Question

, plot the graph of each equation. Begin by checking for symmetries and be sure to find all \(x\) - and \(y\) -intercepts.. $$ |x|+|y|=4 $$

Short answer

The graph of \(|x| + |y| = 4\) is a square centered at the origin, with vertex points \((4,0), (-4,0), (0,4), (0,-4)\).

Step-by-step solution

Identify the symmetry

The equation \(|x| + |y| = 4\) is symmetric with respect to both the x-axis, y-axis, and the origin. This symmetry arises because the absolute values of \(x\) and \(y\) are unaffected by changes in the sign of \(x\) or \(y\). This means the graph will have a uniform shape in the first, second, third, and fourth quadrants.

Determine the intercepts

To find the x-intercept, set \(y = 0\) and solve:\[|x| + |y| = |x| + |0| = 4\]\(|x| = 4\), hence \(x = 4\) or \(x = -4\). Thus, the x-intercepts are \((4, 0)\) and \((-4, 0)\).To find the y-intercept, set \(x = 0\) and solve:\[|x| + |y| = |0| + |y| = 4\] \(|y| = 4\), hence \(y = 4\) or \(y = -4\). Thus, the y-intercepts are \((0, 4)\) and \((0, -4)\).

Plot key points

Using the intercepts found, plot the points \((4, 0)\), \((-4, 0)\), \((0, 4)\), and \((0, -4)\) on the coordinate plane. These points are crucial for shaping the graph in each quadrant.

Sketch the complete graph

Connecting the points \((4, 0)\), \((0, 4)\), \((-4, 0)\), and \((0, -4)\) will form a square (or diamond) centered at the origin. Be sure that the edges of the square are linear and connect through these intercepts. The symmetry of the equation ensures the shape remains uniform across all four quadrants.

Key concepts

Symmetry in Graphs

Symmetry in graphs refers to a situation where a particular shape or pattern repeats itself across an axis, or around a central point. In the case of the equation \(|x| + |y| = 4\), it exhibits symmetry with respect to the x-axis, y-axis, and the origin. This is due to the properties of absolute value: whether \(x\) or \(y\) is positive or negative, the absolute value remains the same.
This type of symmetry implies that changes in signs of \(x\) or \(y\) do not affect the overall graph, creating a uniform shape.
When graphing such an equation, expect the diagram to look the same in all four quadrants of the coordinate plane, often resulting in familiar shapes – such as circles, squares, or diamonds – depending on the equation's complexity.
Understanding this concept can greatly reduce the complexity of plotting as you only need to understand one section, and then mirror it appropriately.

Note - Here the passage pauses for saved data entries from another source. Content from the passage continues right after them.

/-- Counts a classified row on the channel that wrote it (R308, R320). -/
def countRow (s : State) (c : ChNo) (cls : RCls) (o : VerifyObs) : State :=
  let live := wplLive s c
  modWCh s c fun x => { x with
    failRows := if cls == .fail then sat 16 (x.failRows + 1) else x.failRows
    weakRows := if cls == .weak then sat 16 (x.weakRows + 1) else x.weakRows
    wpl := if live then { x.wpl with
        sumSnrQ := x.wpl.sumSnrQ + o.snrQ, sumIter := x.wpl.sumIter + (if cls == .fail then 13 else o.iters), n := x.wpl.n + 1 }
      else x.wpl }

/-- The need and want lists after a row's or copy's class (R302). -/
def queueCopy (w : WDs) (x : Nat × Nat) (cls : RCls) (firstGood : Bool) : WDs :=
  let need := w.need.filter (· ≠ x)
  let want := w.want.filter (· ≠ x)
  match cls with
  | .fail => { w with need := need ++ [x], want := want }
  | .weak => { w with need := need, want := if firstGood then want else want ++ [x] }
  | .good => { w with need := need, want := want }

/-- ROW_VERIFY of a row in its slot (R300, R302, R320). -/
def verifySlot (s : State) (w : WDs) (c : ChNo) (r : Nat) (o : VerifyObs) : State :=
  let sd := sdsOnChan c.val r
  let cls := rowClass s { dsn := w.dsn, sds := sd, rkind := 0, row := r, sad := w.ds.sad.val, wrap := w.wrap, chan := c.val, slotpos := r } o
  let bad := cls == .fail && !s.med.inh.inhibited
  let s := countRow s c cls o
  modWritten s w.dsn fun w =>
    let w := { w with rows := w.rows ++ [{ sds := sd, row := r, ch := c, cls := cls, secured := cls != .fail }], seen := w.seen + 1
                      failsOn := if bad then put c ((look c w.failsOn).getD 0 + 1) w.failsOn else w.failsOn }
    queueCopy w (sd, r) cls false

/-- ROW_VERIFY of a rewrite copy (R300-R302, R304): a copy in the area of `d` may go again to the area of `d + 1`. -/
def verifyCopy (s : State) (w : WDs) (x : Copy) (o : VerifyObs) : State :=
  let cls := rowClass s { dsn := x.dsn, sds := x.sds, rkind := 1, row := x.row, sad := 0, wrap := w.wrap, chan := x.ch.val, slotpos := x.slotpos } o
  let s := countRow s x.ch cls o
  let s := modWritten s w.dsn fun w => { w with area := w.area.map fun y => if y = x then { y with done := true } else y }
  modWritten s x.dsn fun v =>
    let good := (v.rows.find? fun r => r.sds = x.sds && r.row = x.row).any (·.cls == .good)
    let v := { v with rows := v.rows.map fun r => if r.sds = x.sds && r.row = x.row then
      { r with cls := if good then .good else cls, secured := r.secured || cls != .fail, copies := r.copies + 1 } else r }
    if v.nextArea then v else queueCopy v (x.sds, x.row) cls good

/-- ROW_VERIFY (R300). -/
def rowVerify (c : ChNo) (slotpos : Nat) (o : VerifyObs) (s : State) : State :=
  match verifyTarget s c slotpos with
  | none => s
  | some w =>
    if slotpos < 120 then verifySlot s w c slotpos o
    else match w.area.find? fun x => x.ch == c && x.slotpos = slotpos && !x.done with
      | some x => verifyCopy s w x o
      | none => s

/-- ROW_VERIFY, while the verify detector has budget in the tick (R19; log 129). -/
def execRowVerify (c : ChNo) (slotpos : Nat) (obs : VerifyObs) (s : State) : Host.Outcome State Fault Refusal :=
  actIf s (s.used.verify < budget s 256) fun s =>
    rowVerify c slotpos obs { s with used := { s.used with verify := s.used.verify + 1 } }

/-- Every copy written for a data set has been classified and no further one can come (R301). -/
def allClassified (s : State) (w : WDs) : Bool :=
  let next := writtenAt s (w.dsn + 1)
  let pend (a : List Copy) : Bool := a.any fun x => x.dsn = w.dsn && !x.done
  w.trailer && decide ((64 - w.outCh.length) * 120 ≤ (w.rows.filter fun r => !w.outCh.contains r.ch).length) && !pend w.area &&
    !((next.map fun v => pend v.area).getD false) && (w.nextArea || (w.need.isEmpty && w.want.isEmpty))

/-- A data set is made good (R301): in every SDS at most `write.accept_rows` rows are not secured. -/
def madeGood (s : State) (w : WDs) : Bool :=
  let bad := (w.rows.filter fun r => !r.secured && !w.outCh.contains r.ch).map (·.sds)
  bad.all fun k => bad.count k ≤ pnat s .acceptRows

/-- Settles one written data set (R301, R306): its girths are on tape, or its saddle meets VERIFY and its data sets go
back in front of the closed ones. -/
def settleOne (s : State) (w : WDs) : State :=
  if !allClassified s w then s
  else
    let s := { s with med := { s.med with written := s.med.written.filter (·.dsn ≠ w.dsn) } }
    if madeGood s w then
      let s := letGo s w.ds
      if w.ds.kind == .data && !w.dropped then
        let gs := (ownGirths w.ds).map (·.seq)
        modSad s w.ds.sad fun x => { x with unsync := x.unsync.filter fun u => !gs.contains u.1 }
      else s
    else if w.ds.kind == .data then
      if w.dropped then letGo s w.ds else deferErr (requeueOne s w) w.ds.sad .verify
    else logE (letGo s w.ds) .warn srcChip 0x0404 [("ds", 4, w.dsn)]

/-- Settles the written data sets, oldest first. -/
def settleWritten (s : State) : State := s.med.written.foldl settleOne s

/-! ### Wedges and the write-placement loop (R307-R310, R317) -/

/-- The offset of a written wedge in nm (R309): own window against the other, under the scale of CAL WRITE. -/
def wedgeDelta (s : State) (own other : Nat) : Option Int :=
  if own + other = 0 then none else some ((pint s .latScale) * ((own : Int) - other) / ((own + other : Nat) : Int))

/-- VERIFY_WEDGE (R309, R311, R317): the identity against the intended wrap's, and the two burst windows. -/
def verifyWedge (c : ChNo) (ident : List Bool) (a b : Nat) (s : State) : State :=
  let w := s.med.wrap
  let wrong := match readIdent ident with
    | some i => if i = trackIdent w c.val then none else some i
    | none => none
  match wrong with
  | some i =>
    let d := match s.med.lane with
      | .frame d => d
      | .idle => s.med.append
    let was := (look 3 s.med.inh.holds).isSome
    let run := if was then s.med.inh.identRun else s.med.inh.identRun + 1
    let s := if was then s else logE s .error srcChip 0x0402 [("ident", 2, i), ("ch", 1, c.val), ("ds", 4, d)]
    guardScan { s with med := { s.med with inh := { s.med.inh with
      ident := true, identRun := run, latch := s.med.inh.latch || decide (pnat s .identMax ≤ run) } } }
  | none =>
    let odd := slotOfWrap w % 2 = 1
    let (own, other) := if odd then (b, a) else (a, b)
    if s.med.inh.inhibited || (chansOut s).contains c.val then s
    else { s with med := { s.med with delta := s.med.delta ++ [(c, wedgeDelta s own other)] } }

/-- VERIFY_WEDGE. -/
def execVerifyWedge (c : ChNo) (identBits : List Bool) (burstA burstB : Nat) (s : State) : Host.Outcome State Fault Refusal :=
  actIf s (s.pw.mode == .stream) (verifyWedge c identBits burstA burstB)

/-- OFS's step (R309, R310) once every written channel's three wedges of a data set have been read. -/
def ofsStep (s : State) : State :=
  let live := allChs.filter fun c => !(chansOut s).contains c.val
  let ds := (s.med.delta.filter fun d => live.contains d.1).filterMap (·.2)
  if live.isEmpty || !(live.all fun c => 3 ≤ (s.med.delta.filter (·.1 == c)).length) then s
  else
    let m := median ds
    let used := ds.filter fun d => (d - m).natAbs ≤ 100
    let mean : Rat := if used.isEmpty then 0 else ((used.foldl (· + ·) 0 : Int) : Rat) / (used.length : Nat)
    let hi := used.foldl max m
    let lo := used.foldl min m
    let frozen := !pbool s .wplEnable || s.med.inh.inhibited || s.med.settle ≠ 0 || slotOfWrap s.med.wrap = 0
    let gain : Rat := (pnat s .wplLatGain : Nat) / 100
    let o := max (-45) (min 45 (s.med.ofs - gain * mean))
    { s with med := { s.med with delta := [], skew := (hi - lo).toNat, ofs := if frozen then s.med.ofs else o } }

/-- One step of a channel's loop (R308). -/
def wplStep (s : State) (c : ChNo) : State :=
  let w := s.med.ch[c].wpl
  if !wplLive s c || w.n < pnat s .wplRows || w.n = 0 then s
  else
    let m : Rat := (w.sumSnrQ : Nat) / (4 * w.n : Nat) - (w.sumIter : Nat) / (5 * w.n : Nat)
    let (varPc, up) := if w.mref + 1 / 20 ≤ m then (w.varPc, w.dirUp) else if m ≤ w.mref - 1 / 20 then (w.varPc, !w.dirUp) else (!w.varPc, w.dirUp)
    let lo : Int := if varPc then 0 else pint s .curMin
    let hi : Int := if varPc then pint s .pcMax else pint s .curMax
    let v : Int := (if varPc then w.pc else w.cur) + (if up then 1 else -1)
    let out := v < lo || hi < v
    let v := (max lo (min hi v)).toNat
    let w' : Wpl := { w with varPc := varPc, dirUp := if out then !up else up, sat := w.sat || out, mref := m, sumSnrQ := 0, sumIter := 0, n := 0
                             cur := if varPc then w.cur else v, pc := if varPc then v else w.pc }
    let s := modWCh s c fun x => { x with wpl := w' }
    if out && !s.med.satTold.contains c then
      logE { s with med := { s.med with satTold := s.med.satTold ++ [c] } } .info srcChip 0x0405 [("ch", 1, c.val), ("wrap", 1, s.med.wrap)]
    else s
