/-- A plait block read back (R285): the plait, and each saddle's class, policy and ratio. A block with a reserved value is
invalid. -/
def parsePlait (b : List Byte) : Option (Plait × List (Nat × Nat × Nat)) :=
  let len := beField b 4 2
  let mode := beField b 6 1
  let v := beField b 8 2
  let codes := (List.range len).map fun i => slotOfCode (beField b (16 + i) 1)
  let rest := (List.range (256 - len)).all fun i => beField b (16 + len + i) 1 = 0xFF
  let zero := (7 :: rangeFrom 10 16 ++ rangeFrom 336 508 ++ (List.range 8).map (279 + 8 * ·)).all fun i => beField b i 1 = 0
  let sads := (List.range 8).map fun n => (beField b (272 + 8 * n) 1, beField b (273 + 8 * n) 1, beField b (274 + 8 * n) 1)
  if b.length ≠ 512 || beField b 508 4 ≠ (crc32 (b.take 508)).toNat || 2 < mode || 256 < len || (len = 0) != (mode = 2) ||
      v < 125 || 500 < v || !codes.all (·.isSome) || !rest || !zero || sads.any (fun (c, p, r) => 3 < c || 2 < p || 4 < r) then none
  else
    let slots := codes.filterMap id
    some ({ epoch := beField b 0 4, manual := mode = 1, flush := mode = 2, slots := slots, vIdx := (v - 125) / 5
            k := Vector.ofFn fun n => (slots.filter (· == .owner n)).length }, sads)

/-- A plait marker read from tape: its epoch joins those known for locating (R285, R291, R292). -/
def takeMarker (s : State) (d : RDs) (l : RLead) : State :=
  if s.med.epochs.any fun e => e.dsn = d.dsn then s
  else
    let blocks := (List.range 8).filterMap fun k => parsePlait ((List.range 512).map (rdByte d k 0))
    match blocks.head? with
    | none => s
    | some (p, sads) =>
      let arith := sads.map fun (c, pol, _) => decide (c = 0 ∧ pol < 2)
      let e : EpochRec := {
        plait := { p with marker := some d.dsn }, dsn := d.dsn, next := l.nextSeq, ratios := sads.map fun (_, _, r) => r
        byArith := arith, fits := sads.map fun (_, pol, _) => decide (pol = 2), full := false
        anchors := if p.flush then [] else (allSads.filter fun n => arith.getD n.val false).map fun n => (n, 0, l.nextSeq.getD n.val 0) }
      { s with med := { s.med with epochs := s.med.epochs.filter (fun o => o.dsn < d.dsn) ++ [e] ++ s.med.epochs.filter (fun o => d.dsn < o.dsn) } }

/-- A data set read in an owned slot that was a miss or short adds an anchor to its epoch (R291, R292). -/
def takeAnchor (s : State) (d : RDs) (l : RLead) : State :=
  { s with med := { s.med with epochs := s.med.epochs.map fun e =>
      if e.plait.epoch ≠ l.epoch || e.full || e.plait.slots.length = 0 then e
      else match e.plait.slots.getD l.slot .fill with
        | .owner n =>
          let u := slotOrdinal e.plait n d.dsn + 1
          if (l.kind = 1 || l.short) && !(e.anchors.any fun a => a.1 == n && a.2.1 = u) then
            { e with anchors := e.anchors ++ [(n, u, l.nextSeq.getD n.val 0)] } else e
        | _ => e } }

/-- Where the data of a data set without a valid trailer ends (R156): after the last of its girths that come in order. -/
def cutAt : List RGirth → Nat → Nat
  | [], g => g
  | r :: t, g => if r.seq = g then cutAt t (g + 1) else g

/-- End of data of the saddle whose data set is final (R156). -/
def markEnd (s : State) (d : RDs) (l : RLead) (gs : List RGirth) : State :=
  let v := if d.trailer then (match s.rd.ends[l.sad] with
      | some e => if gs.any fun r => e ≤ r.seq then none else some e
      | none => none)
    else some (cutAt gs l.firstSeq)
  { s with rd := { s.rd with ends := s.rd.ends.set l.sad.val v l.sad.isLt } }

/-- A data set is final (R340, R344): its girths are ready for delivery, its leader facts join the index cache (R292). -/
def finalDs (s : State) (d : RDs) : State :=
  let l := leadFor s d
  let s := if d.lead.isNone then logE s .warn srcChip 0x0502 [("ds", 4, d.dsn)] else s
  let s := { s with rd := { s.rd with
      lastDs := max s.rd.lastDs d.dsn, c3n := if d.needC3 then sat 16 (s.rd.c3n + 1) else s.rd.c3n } }
  let s := if d.lead.isSome then takeAnchor s d l else s
  if l.kind = 2 then takeMarker s d l
  else if l.kind ≠ 0 then s
  else
    let gs := girthsOf s d l
    let s := markEnd s d l gs
    let s := if gs.any (·.hole) then { s with rd := { s.rd with holesN := sat 16 (s.rd.holesN + 1) } } else s
    let s := { s with rd := { s.rd with store := s.rd.store.filter fun g => g.dsn ≠ d.dsn } }
    if (readers s).contains l.sad then
      (List.range 56).foldl (fun s k => keepGirths s (gs.filter (·.sds = k))) s
    else s

/-- Rows in the rescue store, shared by every data set still in reconstruction (R336). -/
def storeRows (s : State) : Nat := sumL ((s.rd.cur.toList ++ s.rd.recon).map fun d => d.stored.length)

/-- Keeps a data set among those whose reconstruction goes on. -/
def keepDs (s : State) (d : RDs) : State := { s with rd := { s.rd with recon := s.rd.recon ++ [d] } }

/-- Works on every data set whose reconstruction goes on, oldest first; `f` keeps it or makes it final. -/
def overRecon (f : State → RDs → State) (s : State) : State := s.rd.recon.foldl f { s with rd := { s.rd with recon := [] } }

/-- What follows C3 or a rescue pass (R338-R340): final, another pass, or held for the area of the next data set. -/
def settleRead (s : State) (d : RDs) : State :=
  if !anyUndec d then finalDs s d
  else if d.passes < pnat s .rescuePasses && d.gained then keepDs s d
  else if d.trailer && !d.merged then keepDs s { d with waits := true }
  else finalDs s d

/-- The area of the next data set has been read, when that has a valid trailer: a held data set runs again; no further area comes
for those before it (R340). -/
def nextAreaRead (trailer : Bool) (s : State) : State :=
  overRecon (fun s d =>
    if d.merged then keepDs s d
    else if !d.waits then keepDs s { d with merged := true }
    else if trailer then
      let (s, d) := c2Run s { d with merged := true, waits := false, passes := 0, gained := true }
      settleRead s (c3Run s d)
    else finalDs s d) s

/-- SDS that the C2 decoder may still take in the tick (R19). -/
def c2Room (s : State) : Nat := budget s 128 - s.used.c2

/-- C2 of a data set when the tick has budget for its 64 SDS; else it waits for a later tick (R20). -/
def c2OrWait (s : State) (d : RDs) : State :=
  if c2Room s < 64 then keepDs s { d with c2due := true }
  else
    let (s, d) := c2Run { s with used := { s.used with c2 := s.used.c2 + 64 } } { d with c2due := false }
    keepDs s d

/-- The data sets that wait for C2 at a boundary, oldest first. -/
def c2Tick (s : State) : State := overRecon (fun s d => if d.c2due then c2OrWait s d else keepDs s d) s

/-- C2_DECODE (R337): in the tick in which the last row of the rewrite area is decoded, within the decoder's budget. Reading goes on to
the next wrap after the last data set of one (R287). -/
def runC2 (s : State) : State :=
  match s.rd.cur with
  | some d =>
    let s := nextAreaRead d.trailer { s with rd := { s.rd with cur := none } }
    let s := c2OrWait s d
    if s.med.wrapFirst[s.rd.wrap + 1]? = some (d.dsn + 1) && d.wrap = s.rd.wrap then startRead s (s.rd.wrap + 1) else s
  | none => s

/-- Data sets that the C3 decoder and the rescue pass may still take in the tick (R19). -/
def c3Room (s : State) : Nat := budget s 2 - s.used.c3

/-- C3_DECODE (R338): in the tick after C2, for as many data sets as the budget admits. -/
def c3Decode (s : State) : State :=
  overRecon (fun s d =>
    if d.c3done || d.c2due || c3Room s = 0 then keepDs s d
    else
      let s := { s with used := { s.used with c3 := s.used.c3 + 1 } }
      settleRead s (if anyUndec d || d.needC3 then c3Run s d else { d with c3done := true })) s

/-- C3_DECODE. -/
def execC3Decode (s : State) : Host.Outcome State Fault Refusal := act s c3Decode

/-! ### Rows (R333-R336, R341) -/

/-- The bytes of a decoder's word: header, payload and reserved bytes (R264). -/
def codeBytes (w : List Bool) : List Byte := bitsBytes (w.take 4224)

/-- What C1 makes of a row slot (R326, R333, R334): the descrambled word and the iterations used. Flagged bits enter with LLR 0. -/
def rowWord (s : State) (c : ChNo) (slotpos : Nat) (flags : List Bool) (o : RowObs) : List Bool × Nat :=
  let n := pnat s .ldpcRounds
  let iter := pnat s .ldpcIter
  c1Rounds ((iter + n - 1) / n) iter 0 ((o.rounds.take n).map fun l => c1Llrs (rowSeed slotpos c.val) (eraseFlagged (flags.drop 32) l))

/-- The hard decisions of a leader or trailer copy, which C1 does not cover (R275, R333). -/
def copyBytes (o : RowObs) : List Byte := bitsBytes (hardBits (c1Llrs leadSeed (o.rounds.headD [])))

/-- R335's checks of a decoded row for a data set: SDS, row and rank. -/
def acceptRow (d : RDs) (c : ChNo) (slotpos : Nat) (w : List Bool) : Option RRow :=
  if !c1Ok w then none
  else
    let b := codeBytes w
    match parseRowHeader b with
    | some h =>
      if h.rkind < 2 && h.dsn = d.dsn && h.wrap = d.wrap && h.chan = c.val && h.row < 120 && h.sds < 64 &&
          (h.rkind = 1 || (h.row = slotpos && h.sds = sdsOnChan c.val slotpos)) then
        some { sds := h.sds, row := h.row, rank := if slotpos < 120 then 0 else 1, sad := ⟨h.sad % 8, by omega⟩, bytes := b.drop 12 }
      else none
    | none => none

/-- A pad row of a rewrite slot (R281, R335). -/
def isPad (slotpos : Nat) (w : List Bool) : Bool :=
  120 ≤ slotpos && c1Ok w && ((parseRowHeader (codeBytes w)).map fun h => decide (h.rkind = 2)).getD false

/-- A data set's frame begins: C1's mean iterations of the one before stand (register RCH_LOOP). Where it does not follow the one before,
the data set that follows that one is never read (R340). -/
def newFrame (s : State) (d : RDs) : State :=
  let s := if s.rd.dsNow.map (· + 1) == some d.dsn then s else nextAreaRead false s
  { s with
    srv := { s.srv with dither := !s.srv.dither }
    rd := { s.rd with
      cur := some d, dsNow := some d.dsn, reading := true
      ch := Vector.ofFn fun c =>
        let x := s.rd.ch[c]
        { x with iterMean := if x.iterN = 0 then x.iterMean else x.iterSum / x.iterN, iterSum := 0, iterN := 0 } } }

/-- A leader copy starts a data set, or adds nothing to the one under read (R278, R280, R343): a frame without a trailer that
another of its DSN follows is discarded whole. Two slot positions beyond a row's stand for the copies: 254 the leader, 255 the
trailer (log 19). -/
def takeLeader (s : State) (f : LeadFacts) : State :=
  let l : RLead := {
    dsn := f.dsn, kind := f.kind, sad := ⟨f.sad % 8, by omega⟩, ratio := f.ratio, epoch := f.epoch, ptc := BitVec.ofNat 64 f.ptc,
    session := BitVec.ofNat 64 f.session, firstSeq := f.firstSeq, girths := f.girths, nextSeq := f.nextSeq, slot := f.slot, short := f.short }
  let kinds : List DsKind := [.data, .fill, .marker, .tail]
  let kind := kinds.getD f.kind .fill
  let rec_ : IdxRec := {
    dsn := f.dsn, kind := kind, sad := l.sad, firstSeq := f.firstSeq, girths := f.girths, nextSeq := f.nextSeq, wrap := f.wrap,
    epoch := f.epoch, slot := f.slot, ratio := f.ratio }
  let known (s : State) : State := { s with med := { s.med with index := s.med.index.filter (fun r => r.dsn ≠ f.dsn) ++ [rec_] } }
  let fresh (s : State) : State :=
    let s := if 4 ≤ f.kind then logE s .warn srcChip 0x0503 [("ds", 4, f.dsn), ("kind", 1, f.kind)] else s
    let cont := match s.rd.dsNow with
      | some d => f.dsn = d + 1 || f.dsn = d
      | none => true
    newFrame { s with rd := { s.rd with eodSeen := s.rd.eodSeen || !cont } } { dsn := f.dsn, wrap := s.rd.wrap, lead := some l }
  match s.rd.cur with
  | some d =>
    if d.dsn = f.dsn && (d.seen = 0 || (!d.trailer && d.lead.isNone)) then known { s with rd := { s.rd with cur := some { d with lead := some l } } }
    else if d.dsn = f.dsn && !d.trailer then fresh (known { s with rd := { s.rd with cur := none } })
    else fresh (runC2 (known s))       -- the frame before it ends here: what it still lacks is erased
  | none => fresh (known s)

/-- A trailer copy (R279, R280, R342). -/
def takeTrailer (s : State) (f : LeadFacts) (q : Nat) : State :=
  match s.rd.cur with
  | some d => if d.dsn = f.dsn then { s with rd := { s.rd with cur := some { d with trailer := true, q := q, epoch := f.epoch } } } else s
  | none => if s.rd.dsNow == some f.dsn then s else newFrame s { dsn := f.dsn, wrap := s.rd.wrap, trailer := true, q := q, epoch := f.epoch }

/-- A row that decodes where no leader copy was valid starts its data set (R335, R342). -/
def openByRow (s : State) (c : ChNo) (slotpos : Nat) (w : List Bool) : State :=
  let x := s.rd.ch[c]
  if !x.locked || !x.ident || ignored s c || 120 ≤ slotpos || !c1Ok w then s
  else match parseRowHeader (codeBytes w) with
    | some h => if h.rkind = 0 && h.wrap = s.rd.wrap && h.chan = c.val && s.rd.dsNow != some h.dsn then newFrame s { dsn := h.dsn, wrap := s.rd.wrap } else s
    | none => s

/-- The loops over the bits of a row slot: they hold on flagged bits, while the timing phase coasts (R325-R327, R330, R331). -/
def trackBits (s : State) (flags : List Bool) (o : RowObs) (x : RCh) : RCh :=
  let gain := Config.timingGain (pnat s .trkBw)
  (o.bits.zip flags).foldl (fun x (b, flag) =>
    if flag then coast x
    else lmsStep (pnat s .eqMuShift) (pnat s .eqTarget) (agcBit 64 (agcStep (pnat s .agcTarget)) (followStep gain x b.err) b.adc) b) x

/-- Counts a row slot on its channel, as decoded unless the channel is ignored: the loops update, the detector's statistics after an
accepted row (R332). -/
def rowLoops (s : State) (c : ChNo) (flags : List Bool) (iters : Nat) (o : RowObs) (ok : Bool) : State :=
  modRCh s c fun x =>
    let x := if ignored s c then x else trackBits s flags o x
    let x := if ok then ((o.det.zip flags).filter (!·.2)).foldl (fun x b => detStep (pnat s .detAdaptShift) (pnat s .eqTarget) x b.1) x else x
    let x := if ignored s c then x else { x with rows := inc x.rows, iterSum := x.iterSum + iters, iterN := x.iterN + 1, snrQ := o.snrQ }
    { x with erased := if ok then x.erased else sat 16 (x.erased + 1) }

/-- An erased row slot (R335, R336): its hard decisions stay, and its samples take a place in the rescue store. -/
def eraseRow (s : State) (d : RDs) (c : ChNo) (slotpos : Nat) (w : List Bool) (keep : Bool) : State :=
  let b := codeBytes w
  let d := if slotpos < 120 && keep && b.length = 528 then
      { d with hard := d.hard ++ [{ sds := sdsOnChan c.val slotpos, row := slotpos, rank := 0, bytes := b.drop 12 }] } else d
  let h := parseRowHeader b
  let place : Option (Nat × Nat) := if slotpos < 120 then some (sdsOnChan c.val slotpos, slotpos) else h.map fun x => (x.sds, x.row)
  match place with
  | some (k, r) =>
    if keep && storeRows s < 2048 then
      { s with rd := { s.rd with
        cur := some { d with stored := d.stored ++ [{ sds := k, row := r, ch := c, slotpos := slotpos }] } } }
    else { s with rd := { s.rd with cur := some d } }
  | none => { s with rd := { s.rd with cur := some d } }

X-intercepts and Y-intercepts

Finding the x-intercepts and y-intercepts of a graph is a foundational tool in graphing techniques. These intercepts are points where the graph crosses the x-axis and y-axis, respectively.
To identify the x-intercepts in the equation \(|x| + |y| = 4\), set \(y = 0\). This simplifies the equation to \(|x| = 4\), yielding intercepts at \((4, 0)\) and \((-4, 0)\).
For the y-intercepts, set \(x = 0\). The equation becomes \(|y| = 4\), resulting in points \((0, 4)\) and \((0, -4)\).
These intercepts not only provide specific points to plot but help define the boundaries and shape of the graph. In symmetrical graphs like this, they are instrumental in ensuring the symmetry is correctly represented.

Graphing Techniques

Graphing techniques are strategies used to simplify the plotting process and make it more precise. When plotting \(|x| + |y| = 4\), it's essential to start by marking the intercepts on the coordinate plane.
Once the intercepts \((4, 0)\), \((-4, 0)\), \((0, 4)\), and \((0, -4)\) are identified, the next step is connecting these points in a logical order. For absolute value graphs, expect straight lines, forming a geometric shape like a diamond.
Make sure your lines are precise and span through the origin, reflecting the symmetry we've identified.
This straightforward technique creates a complete and accurate graph quite efficiently, useful for equations involving absolute values or other symmetrical properties.

Coordinate Plane

The coordinate plane is a two-dimensional space where graphs are plotted. It consists of two perpendicular lines: the horizontal x-axis and the vertical y-axis. Both axes intersect at the origin (0,0).
This plane allows for the representation of equations like \(|x| + |y| = 4\), where each variable corresponds to an axis. The quadrants, labeled I to IV starting from the top right and moving counterclockwise, help in understanding how the graph reflects its symmetry.
Plotting on a coordinate plane requires understanding its scale and axis divisions, ensuring intercepts and other critical points are accurately represented.
This foundational system is crucial in mathematics for representing vast amounts of data and understanding the relationships between variables.